Граница. Выпуск 3 (Дружинин, Горышин) - страница 122

«Будишь плакить кровавыми слезами».

Никита аккуратно сложил листок и спрятал в карман.

Тане он ничего не сказал. Через два с половиной месяца должен был появиться новый человек на земле — Прохор, Прошка, сын. Или дочь.

И Никита не хотел волновать Таню. Да и не принял он на этот раз угрозу всерьез. И потом всю жизнь не мог простить себе этого.

* * *

В Харькове в самолет села группа иностранных туристов, вернее, туристок. Толпа сухощавых, радостно возбужденных дам весело взяла «ИЛ» на абордаж, растеклась по проходу. У Никиты было такое впечатление, что все они, если не близнецы, то очень близкие родственницы — одинаковые угловатые фигуры, одинаковые волосы платинового цвета, экстравагантность в одежде. И даже эта экстравагантность, собственно, и предназначенная для того, чтобы выделяться из массы, делала их одинаковыми.

Дамы без возраста. Ставший привычным во всех аэропортах мира, примелькавшийся стереотип «путешествующей американки», глядящей на мир сквозь рамку видоискателя фото- или киноаппарата. Пожалуй, только личные врачи, полицейские да таможенники имели возможность узнавать их истинный возраст.

Никита равнодушно наблюдал за суетой усаживания бодрых путешественниц, машинально отметил, что стюардесса неплохо говорит по-английски.

Она перехватила Никитин взгляд, смущенно улыбнулась — в это время одна из экспансивных авиастарушек что-то такое прикрепляла ей на грудь, какой-то круглый значок, величиной с небольшое блюдце.

Никита отвернулся.


Снова выплеснулся в памяти весенний Алиабад — пропитанный, перенасыщенный солнцем и запахами свежей, новорожденной листвы.
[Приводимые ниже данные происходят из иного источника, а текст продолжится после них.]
-- ==== Sys2Proof/Machine/Branch.lean ====
section
/-! DEFINITION. The branches (spec 43_program_control R240 to R255). -/

namespace Sys2Proof.Machine

/-- A branch (R240): with the condition true, PC moves by the signed word offset; nothing else happens. The microsteps
that extend and shift the offset are not printed: B keeps the instruction word, the branch taken or not (UNVERIFIED,
unsafe: entry 24). -/
def branchIf (cond : Bool) (offset : BitVec 8) (s : State) : Host.Outcome State Fault Refusal :=
  finish (.ok () (if cond then s.setPc (s.pc + 2 * sext offset) else s))

/-- BR (R241). -/
def execBr (offset : BitVec 8) (s : State) : Host.Outcome State Fault Refusal := branchIf true offset s

/-- BNE (R242). -/
def execBne (offset : BitVec 8) (s : State) : Host.Outcome State Fault Refusal := branchIf (!s.flagZ) offset s

/-- BEQ (R243). -/
def execBeq (offset : BitVec 8) (s : State) : Host.Outcome State Fault Refusal := branchIf s.flagZ offset s

/-- BGE (R244). -/
def execBge (offset : BitVec 8) (s : State) : Host.Outcome State Fault Refusal := branchIf s.cc.ge offset s

/-- BLT (R245). -/
def execBlt (offset : BitVec 8) (s : State) : Host.Outcome State Fault Refusal := branchIf s.cc.lt offset s

/-- BGT (R246). -/
def execBgt (offset : BitVec 8) (s : State) : Host.Outcome State Fault Refusal := branchIf s.cc.gt offset s

/-- BLE (R247). -/
def execBle (offset : BitVec 8) (s : State) : Host.Outcome State Fault Refusal := branchIf s.cc.le offset s

/-- BPL (R248). -/
def execBpl (offset : BitVec 8) (s : State) : Host.Outcome State Fault Refusal := branchIf (!s.flagN) offset s

/-- BMI (R249). -/
def execBmi (offset : BitVec 8) (s : State) : Host.Outcome State Fault Refusal := branchIf s.flagN offset s

/-- BHI (R250). -/
def execBhi (offset : BitVec 8) (s : State) : Host.Outcome State Fault Refusal := branchIf s.cc.hi offset s

/-- BLOS (R251). -/
def execBlos (offset : BitVec 8) (s : State) : Host.Outcome State Fault Refusal := branchIf s.cc.los offset s

/-- BVC (R252). -/
def execBvc (offset : BitVec 8) (s : State) : Host.Outcome State Fault Refusal := branchIf (!s.flagV) offset s

/-- BVS (R253). -/
def execBvs (offset : BitVec 8) (s : State) : Host.Outcome State Fault Refusal := branchIf s.flagV offset s

/-- BCC (R254). -/
def execBcc (offset : BitVec 8) (s : State) : Host.Outcome State Fault Refusal := branchIf (!s.flagC) offset s

/-- BHIS (R254, second name of BCC). -/
def execBhis (offset : BitVec 8) (s : State) : Host.Outcome State Fault Refusal := branchIf (!s.flagC) offset s

/-- BCS (R255). -/
def execBcs (offset : BitVec 8) (s : State) : Host.Outcome State Fault Refusal := branchIf s.flagC offset s

/-- BLO (R255, second name of BCS). -/
def execBlo (offset : BitVec 8) (s : State) : Host.Outcome State Fault Refusal := branchIf s.flagC offset s

end Sys2Proof.Machine
end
Город, который видел сейчас Никита, был более реален, чем настоящий, и в этом была какая-то странность, тревожная и раздражающая.

В который уже раз Никита перебирал тот день по минутам, шаг за шагом, слово за словом.

Будто что-то мог изменить… Колесо не поворачивается вспять, часы тикают, стрелка бежит слева направо…

Дрожали на тротуарах нежные тени акаций — сквозные, замысловатые, как кружева. На Тане было свободное, скрадывающее изменившуюся фигуру, светлое платье, походка ее стала осторожной и плавной, будто она несла на голове наполненный до краев хрустальный сосуд. И была она такой молодой, свежей и тонколицей, что встречные издали начинали улыбаться ей, а потом долю еще оборачивались и глядели вслед.

Таню смущали эти взгляды. Она коротко взглядывала на Никиту, прихваченные первым весенним загаром щеки чуточку краснели.

— Что это они? — спросила Таня.

— Потому что — м-м-м! — Никита поцеловал сложенные щепотью пальцы. — Пэрсик!